PROBLEM TO WORK ON
Show all lines containing "instruction" from the data below.

Saved entries
>>>>>

-- ==== Sys2Proof/Laws/Slot.lean ====
section
/-!
SUPPORT. A slot that nothing keeps or turns away: its checks pass, and its effect decides what exec answers.
-/
namespace Sys2Proof.Machine

/-- The checks of a slot that nothing keeps or turns away pass. -/
theorem front_pass {u : Use} {s : State} (h : Free u s) : front u s = .pass := by
  obtain ⟨h1, h2, h3, h4, h5, h6, h7, h8, h9, h10, h11, h12⟩ := h
  have e3 : (s.iss.la == 15 && u.path.isNone) = false := by
    by_cases hl : s.iss.la = 15
    · have := h3 hl
      cases hp : u.path <;> simp_all
    · simp [hl]
  have e7 : (!u.lane && !guardBit s.iss.guard s.src) = false := by cases hl : u.lane <;> simp_all
  have e9 : (u.lane && s.src.chn != 0 && guardSplits s.src.chn s.src.mask s.active != 0) = false := by
    by_cases hl : u.lane = true
    · by_cases hc : s.src.chn = 0
      · simp [hc]
      · simp [h9 hl hc]
    · simp [hl]
  have e11 : (u.mem && s.w.hold != .none) = false := by
    by_cases hm : u.mem = true
    · simp [h11 hm]
    · simp [hm]
  have e12 : (!u.late && !(badLanes u s).isEmpty) = false := by simp [h12]
  have e4 : ¬ s.w.nregs < u.vtop := Nat.not_lt.mpr h4
  unfold front
  rw [h2, e3, h5, h6, e7, h8, e9, e11, e12, if_neg e4]
  cases hi : u.imm with
  | none =>
    cases hp : u.path with
    | none => rfl
    | some p => simp [h10 p hp]
  | some f =>
    cases hp : u.path with
    | none => simp [h1 f hi]
    | some p => simp [h10 p hp, h1 f hi]

/-- An instruction whose meaning is a slot with the effect t completes with t. -/
theorem retires_slot {i : Instr} {u : Use} {body : State → Eff} {s t : State} (he : exec i s = slotDo u body s)
    (hb : body s = .done t) : Retires i u s t := fun hf hk => he.trans (slotDo_done (front_pass hf) hf.words hb hk)

/-- The same where the effect is t whatever else holds. -/
theorem retires_of {i : Instr} {u : Use} {s t : State} (h : exec i s = slotDo u (fun _ => .done t) s) : Retires i u s t :=
  retires_slot h rfl

/-- One whose effect is a precise trap takes it. -/
theorem traps_slot {i : Instr} {u : Use} {body : State → Eff} {s : State} {x : TrapInfo} (he : exec i s = slotDo u body s)
    (hb : body s = .trap x) : Traps i u s x := fun hf => he.trans (slotDo_trap (front_pass hf) hb)

/-- The same where the trap is raised whatever else holds. -/
theorem traps_of {i : Instr} {u : Use} {s : State} {x : TrapInfo} (h : exec i s = slotDo u (fun _ => .trap x) s) : Traps i u s x :=
  traps_slot h rfl

/-- One whose condition does not hold stalls. -/
theorem stalls_wait {i : Instr} {u : Use} {body : State → Eff} {s : State} (he : exec i s = slotDo u body s)
    (hb : body s = .wait) : Stalls i u s s := fun hf => he.trans (slotDo_wait (front_pass hf) hb)

/-- One that has posted something and then waits stalls with that. -/
theorem stalls_pause {i : Instr} {u : Use} {body : State → Eff} {s t : State} (he : exec i s = slotDo u body s)
    (hb : body s = .pause t) : Stalls i u s t := fun hf => he.trans (slotDo_pause (front_pass hf) hb)

end Sys2Proof.Machine
end

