-- ==== Sys2Proof/Laws/PerInstr.lean ====
section
/-!
SUPPORT. Per instruction: the word that `encode` gives a well-formed instruction decodes to it (03_packet.md R85, R90).
-/
namespace Sys2Proof.Laws.RoundTrip
open Sys2Proof

/-- The word of instruction i, where it is well formed and stands for no decode fault, decodes to it. -/
def Statement (i : Instr) : Prop :=
  i.wf = true → (∀ x, i ≠ .illOp x ∧ i ≠ .futureOp x) → ∀ w, encode i = some w → decode w = .ok i

/-- Bits that lie in the upper of two fields. -/
theorem ext_left {m n : Nat} (x : BitVec m) (y : BitVec n) (lo len : Nat) (h : n ≤ lo) :
    (x ++ y).extractLsb' lo len = x.extractLsb' (lo - n) len := by
  apply BitVec.eq_of_getLsbD_eq; intro i hi
  simp only [BitVec.getLsbD_extractLsb', BitVec.getLsbD_append]
  simp [show ¬ lo + i < n by omega, show lo + i - n = lo - n + i by omega]

/-- Bits that lie in the lower of two fields. -/
theorem ext_right {m n : Nat} (x : BitVec m) (y : BitVec n) (lo len : Nat) (h : lo + len ≤ n) :
    (x ++ y).extractLsb' lo len = y.extractLsb' lo len := by
  apply BitVec.eq_of_getLsbD_eq; intro i hi
  simp only [BitVec.getLsbD_extractLsb', BitVec.getLsbD_append]
  simp [show lo + i < n by omega]

/-- A field whole. -/
theorem ext_full {n : Nat} (x : BitVec n) : x.extractLsb' 0 n = x := by simp

/-- A field that holds v is part of no field that holds another number there. -/
theorem sub_ne {w : Word} {lo len lo2 len2 v c : Nat} (h : fx w lo2 len2 = v) (h1 : lo ≤ lo2) (h2 : lo2 + len2 ≤ lo + len)
    (h3 : c / 2 ^ (lo2 - lo) % 2 ^ len2 ≠ v) : (fx w lo len == c) = false := by
  rw [beq_eq_false_iff_ne]
  rintro rfl
  apply h3
  rw [← h]
  simp only [fx]
  have e : w.extractLsb' lo2 len2 = (w.extractLsb' lo len).extractLsb' (lo2 - lo) len2 := by
    apply BitVec.eq_of_getLsbD_eq; intro i hi
    simp only [BitVec.getLsbD_extractLsb']
    simp [hi, show lo2 - lo + i < len by omega, show lo + (lo2 - lo + i) = lo2 + i by omega]
  rw [e]
  simp [BitVec.extractLsb'_toNat, Nat.shiftRight_eq_div_pow]

/-- A word whose row of the opcode map gives the instruction decodes to it. -/
theorem of_row {i : Instr} {w : Word} {k : Nat} (hw : i.wf = true) (hm : fx w 26 6 = k) (hk : k < 56) (hr : decodeRow w = some i) :
    decode w = .ok i := by
  unfold decode
  rw [if_neg (by omega), hr]
  simp [hw]

/-- A step of the device has no word. -/
theorem no_word {i : Instr} (h : encode i = none) : Statement i := fun _ _ w he => by simp [h] at he
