-- ==== Sys2Proof/Laws/State.lean ====
section
/-!
SUPPORT. One lemma for each field that a named update of the registers or of the state leaves as it is, so that no proof
unfolds a record update.
-/
namespace Sys2Proof.Machine

/-! ### Register updates -/

@[simp] theorem Regs.vset_s (r : Regs) (n : BitVec 7) (x : Lanes Word) : (r.vset n x).s = r.s := rfl
@[simp] theorem Regs.vset_p (r : Regs) (n : BitVec 7) (x : Lanes Word) : (r.vset n x).p = r.p := rfl
@[simp] theorem Regs.vset_c (r : Regs) (n : BitVec 7) (x : Lanes Word) : (r.vset n x).c = r.c := rfl
@[simp] theorem Regs.vset_k (r : Regs) (n : BitVec 7) (x : Lanes Word) : (r.vset n x).k = r.k := rfl
@[simp] theorem Regs.vset_chn (r : Regs) (n : BitVec 7) (x : Lanes Word) : (r.vset n x).chn = r.chn := rfl
@[simp] theorem Regs.vset_carry (r : Regs) (n : BitVec 7) (x : Lanes Word) : (r.vset n x).carry = r.carry := rfl
@[simp] theorem Regs.vset_draw (r : Regs) (n : BitVec 7) (x : Lanes Word) : (r.vset n x).draw = r.draw := rfl
@[simp] theorem Regs.sset_v (r : Regs) (n : BitVec 7) (x : Word) : (r.sset n x).v = r.v := rfl
@[simp] theorem Regs.sset_p (r : Regs) (n : BitVec 7) (x : Word) : (r.sset n x).p = r.p := rfl
@[simp] theorem Regs.sset_c (r : Regs) (n : BitVec 7) (x : Word) : (r.sset n x).c = r.c := rfl
@[simp] theorem Regs.sset_k (r : Regs) (n : BitVec 7) (x : Word) : (r.sset n x).k = r.k := rfl
@[simp] theorem Regs.sset_chn (r : Regs) (n : BitVec 7) (x : Word) : (r.sset n x).chn = r.chn := rfl
@[simp] theorem Regs.sset_carry (r : Regs) (n : BitVec 7) (x : Word) : (r.sset n x).carry = r.carry := rfl
@[simp] theorem Regs.sset_draw (r : Regs) (n : BitVec 7) (x : Word) : (r.sset n x).draw = r.draw := rfl
@[simp] theorem Regs.cset_v (r : Regs) (n : Nat) (b : Bool) : (r.cset n b).v = r.v := rfl
@[simp] theorem Regs.cset_s (r : Regs) (n : Nat) (b : Bool) : (r.cset n b).s = r.s := rfl
@[simp] theorem Regs.cset_p (r : Regs) (n : Nat) (b : Bool) : (r.cset n b).p = r.p := rfl
@[simp] theorem Regs.cset_k (r : Regs) (n : Nat) (b : Bool) : (r.cset n b).k = r.k := rfl
@[simp] theorem Regs.cset_chn (r : Regs) (n : Nat) (b : Bool) : (r.cset n b).chn = r.chn := rfl
@[simp] theorem Regs.cset_carry (r : Regs) (n : Nat) (b : Bool) : (r.cset n b).carry = r.carry := rfl
@[simp] theorem Regs.cset_draw (r : Regs) (n : Nat) (b : Bool) : (r.cset n b).draw = r.draw := rfl
@[simp] theorem Regs.spairSet_v (r : Regs) (n : BitVec 7) (x : DWord) : (r.spairSet n x).v = r.v := rfl
@[simp] theorem Regs.spairSet_p (r : Regs) (n : BitVec 7) (x : DWord) : (r.spairSet n x).p = r.p := rfl
@[simp] theorem Regs.spairSet_c (r : Regs) (n : BitVec 7) (x : DWord) : (r.spairSet n x).c = r.c := rfl
@[simp] theorem Regs.spairSet_k (r : Regs) (n : BitVec 7) (x : DWord) : (r.spairSet n x).k = r.k := rfl
@[simp] theorem Regs.spairSet_chn (r : Regs) (n : BitVec 7) (x : DWord) : (r.spairSet n x).chn = r.chn := rfl
@[simp] theorem Regs.spairSet_carry (r : Regs) (n : BitVec 7) (x : DWord) : (r.spairSet n x).carry = r.carry := rfl
@[simp] theorem Regs.spairSet_draw (r : Regs) (n : BitVec 7) (x : DWord) : (r.spairSet n x).draw = r.draw := rfl
@[simp] theorem Regs.tripleSet_v (r : Regs) (n : BitVec 7) (m : LaneMask) : (r.tripleSet n m).v = r.v := rfl
@[simp] theorem Regs.tripleSet_p (r : Regs) (n : BitVec 7) (m : LaneMask) : (r.tripleSet n m).p = r.p := rfl
@[simp] theorem Regs.tripleSet_c (r : Regs) (n : BitVec 7) (m : LaneMask) : (r.tripleSet n m).c = r.c := rfl
@[simp] theorem Regs.tripleSet_k (r : Regs) (n : BitVec 7) (m : LaneMask) : (r.tripleSet n m).k = r.k := rfl
@[simp] theorem Regs.tripleSet_chn (r : Regs) (n : BitVec 7) (m : LaneMask) : (r.tripleSet n m).chn = r.chn := rfl
@[simp] theorem Regs.tripleSet_carry (r : Regs) (n : BitVec 7) (m : LaneMask) : (r.tripleSet n m).carry = r.carry := rfl
@[simp] theorem Regs.tripleSet_draw (r : Regs) (n : BitVec 7) (m : LaneMask) : (r.tripleSet n m).draw = r.draw := rfl
@[simp] theorem Regs.maskSet_v (r : Regs) (m : LaneMask) : (r.maskSet m).v = r.v := rfl
@[simp] theorem Regs.maskSet_p (r : Regs) (m : LaneMask) : (r.maskSet m).p = r.p := rfl
@[simp] theorem Regs.maskSet_c (r : Regs) (m : LaneMask) : (r.maskSet m).c = r.c := rfl
@[simp] theorem Regs.maskSet_k (r : Regs) (m : LaneMask) : (r.maskSet m).k = r.k := rfl
@[simp] theorem Regs.maskSet_chn (r : Regs) (m : LaneMask) : (r.maskSet m).chn = r.chn := rfl
@[simp] theorem Regs.maskSet_carry (r : Regs) (m : LaneMask) : (r.maskSet m).carry = r.carry := rfl
@[simp] theorem Regs.maskSet_draw (r : Regs) (m : LaneMask) : (r.maskSet m).draw = r.draw := rfl
@[simp] theorem Regs.pset_v (r : Regs) (n : Nat) (x : LaneMask) : (r.pset n x).v = r.v := by
  unfold Regs.pset; split <;> rfl
@[simp] theorem Regs.pset_s (r : Regs) (n : Nat) (x : LaneMask) : (r.pset n x).s = r.s := by
  unfold Regs.pset; split <;> rfl
@[simp] theorem Regs.pset_c (r : Regs) (n : Nat) (x : LaneMask) : (r.pset n x).c = r.c := by
  unfold Regs.pset; split <;> rfl
@[simp] theorem Regs.pset_k (r : Regs) (n : Nat) (x : LaneMask) : (r.pset n x).k = r.k := by
  unfold Regs.pset; split <;> rfl
@[simp] theorem Regs.pset_chn (r : Regs) (n : Nat) (x : LaneMask) : (r.pset n x).chn = r.chn := by
  unfold Regs.pset; split <;> rfl
@[simp] theorem Regs.pset_carry (r : Regs) (n : Nat) (x : LaneMask) : (r.pset n x).carry = r.carry := by
  unfold Regs.pset; split <;> rfl
@[simp] theorem Regs.pset_draw (r : Regs) (n : Nat) (x : LaneMask) : (r.pset n x).draw = r.draw := by
  unfold Regs.pset; split <;> rfl
@[simp] theorem Regs.kset_v (r : Regs) (n : Nat) (x : BitVec 256) : (r.kset n x).v = r.v := by
  unfold Regs.kset; split <;> rfl
@[simp] theorem Regs.kset_s (r : Regs) (n : Nat) (x : BitVec 256) : (r.kset n x).s = r.s := by
  unfold Regs.kset; split <;> rfl
@[simp] theorem Regs.kset_p (r : Regs) (n : Nat) (x : BitVec 256) : (r.kset n x).p = r.p := by
  unfold Regs.kset; split <;> rfl
@[simp] theorem Regs.kset_c (r : Regs) (n : Nat) (x : BitVec 256) : (r.kset n x).c = r.c := by
  unfold Regs.kset; split <;> rfl
@[simp] theorem Regs.kset_chn (r : Regs) (n : Nat) (x : BitVec 256) : (r.kset n x).chn = r.chn := by
  unfold Regs.kset; split <;> rfl
@[simp] theorem Regs.kset_carry (r : Regs) (n : Nat) (x : BitVec 256) : (r.kset n x).carry = r.carry := by
  unfold Regs.kset; split <;> rfl
@[simp] theorem Regs.kset_draw (r : Regs) (n : Nat) (x : BitVec 256) : (r.kset n x).draw = r.draw := by
  unfold Regs.kset; split <;> rfl
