-- ==== Sys2Proof/Tests/Slice0.lean ====
section
/-!
SUPPORT. The model's own tests: decoding, well-formedness, values from the spec's worked cases, one step, and a witness for every statement
that has hypotheses.
-/
namespace Sys2Proof.Tests
open Sys2Proof Sys2Proof.Machine

set_option maxRecDepth 20000
set_option Elab.async false

/-! ### Decoding: the words of the spec's own listings (03_packet.md to 15_barrier.md) -/

/-- 03_packet.md and 05_scalar.md: the worked words of the scalar majors. -/
theorem test_decode_scalar : ∀ x ∈ ([
    (0x08020401, .saddI 8 8 1), (0x080244C0, .saddI 9 9 0x40), (0x00200000, .exit), (0x00000000, .nop), (0x0602860E, .sadd64 10 12 14),
    (0x0920C184, .sshlI 3 3 4), (0x0DA40232, .scmpI 6 2 4 50), (0x150FFFFD, .bc 2 (-3)), (0x154FFFFD, .bnc 2 (-3)), (0x18100028, .call 40),
    (0x18200014, .jmp 20), (0x18300000, .ret), (0x1C590002, .mpush 100 2), (0x1CA02400, .waitcI 8 0), (0x1C0A0000, .rsr 40 0),
    (0x00800007, .trap 7), (0x00C08003, .ipf 2 3), (0x10228003, .sli 10 3), (0x1022_8004, .sli 10 4)] : List (Word × Instr)), instrOf x.1 = x.2 := by decide

/-- 06_lane_int.md. -/
theorem test_decode_lane_int : ∀ x ∈ ([
    (0x28008007, .vaddS32I 2 0 7), (0x20A14307, .vsubSatU32 5 6 7), (0x21C2860E, .vadd64 10 12 14), (0x25424483, .vshlS 9 9 3),
    (0x290040C0, .vminU32I 1 1 0x40), (0x2CC50205, .vmulWideU32 20 4 5), (0x3120C082, .vbfxS32 3 1 2), (0x34440001, .vcmp 2 2 0 0 1),
    (0x34B64409, .vcmp 5 11 1 8 9), (0x38604103, .pandn 1 2 3), (0x39610286, .vsel 11 4 5 6), (0x3C008182, .vsext8 2 3 2),
    (0x3CA1C380, .vsatU8S32 7 7)] : List (Word × Instr)), instrOf x.1 = x.2 := by decide

/-- 07_lane_float.md. -/
theorem test_decode_lane_float : ∀ x ∈ ([
    (0x4020C082, .fadd 1 3 1 2), (0x46814282, .fmulI 0 5 5 2), (0x48020307, .ffma 0 8 6 7), (0x4BE20309, .ffnmsS 3 8 6 9),
    (0x4F02858C, .hfmaBf16x2 0 10 11 12), (0x50460082, .vcmpF32 2 3 1 2), (0x50C00204, .vcmpF32 6 0 4 4), (0x5430C109, .vcvtWiden 0 3 0 3 2 9),
    (0x543A4482, .vcvtNarrow 0 3 1 1 9 2), (0x55020203, .vcvtWiden 1 0 1 0 4 3), (0x5801C300, .vrcp 7 6), (0x58E04100, .vtanh 1 2),
    (0x5C088A1E, .fdot 1 2 20 30), (0x5E190A9F, .idotSat 3 4 21 31)] : List (Word × Instr)), instrOf x.1 = x.2 := by decide

/-- 08_lane_cross.md and 09_chain.md. -/
theorem test_decode_lane_cross : ∀ x ∈ ([
    (0x6000C082, .vshflIdx 3 1 2), (0x60614210, .vshflXor 5 4 16), (0x6081825F, .vbcast 6 4 95), (0x64004100, .vsome 1 2), (0x644A0180, .vbits 40 3),
    (0x64C24400, .vredAddF32 9 8), (0x6542C500, .vscanxAddS32 11 10), (0x68030100, .vmatch 12 2), (0x68410100, .vlead 4 2), (0x68838088, .vtopk 14 1 8),
    (0x6C000000, .vlid 0), (0x6C21CA00, .vrnd 7 20), (0x80000008, .cbind 8), (0x80000060, .cbind 96), (0x80200000, .cunbind), (0x80430000, .cget 12),
    (0x80414080, .cgetP 5), (0x80600380, .cset 7), (0x84050208, .cadd 20 4 8), (0x84E54289, .csbbSat 21 5 9), (0x8540C208, .ccmp 10 3 4 8),
    (0x88040809, .cshl 16 16 9), (0x88640809, .cshrw 16 16 9), (0x8884020A, .cmac 16 4 10), (0x8C008084, .cld 0 0 0 2 1 4),
    (0x8EA0C090, .cst 1 1 0 3 1 16)] : List (Word × Instr)), instrOf x.1 = x.2 := by decide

<<<<<

SOLVED PROBLEM
/-- An instruction whose meaning is a slot with the effect t completes with t. -/
SUPPORT. Per instruction: the word that `encode` gives a well-formed instruction decodes to it (03_packet.md R85, R90).
/-- The word of instruction i, where it is well formed and stands for no decode fault, decodes to it. -/
/-- A word whose row of the opcode map gives the instruction decodes to it. -/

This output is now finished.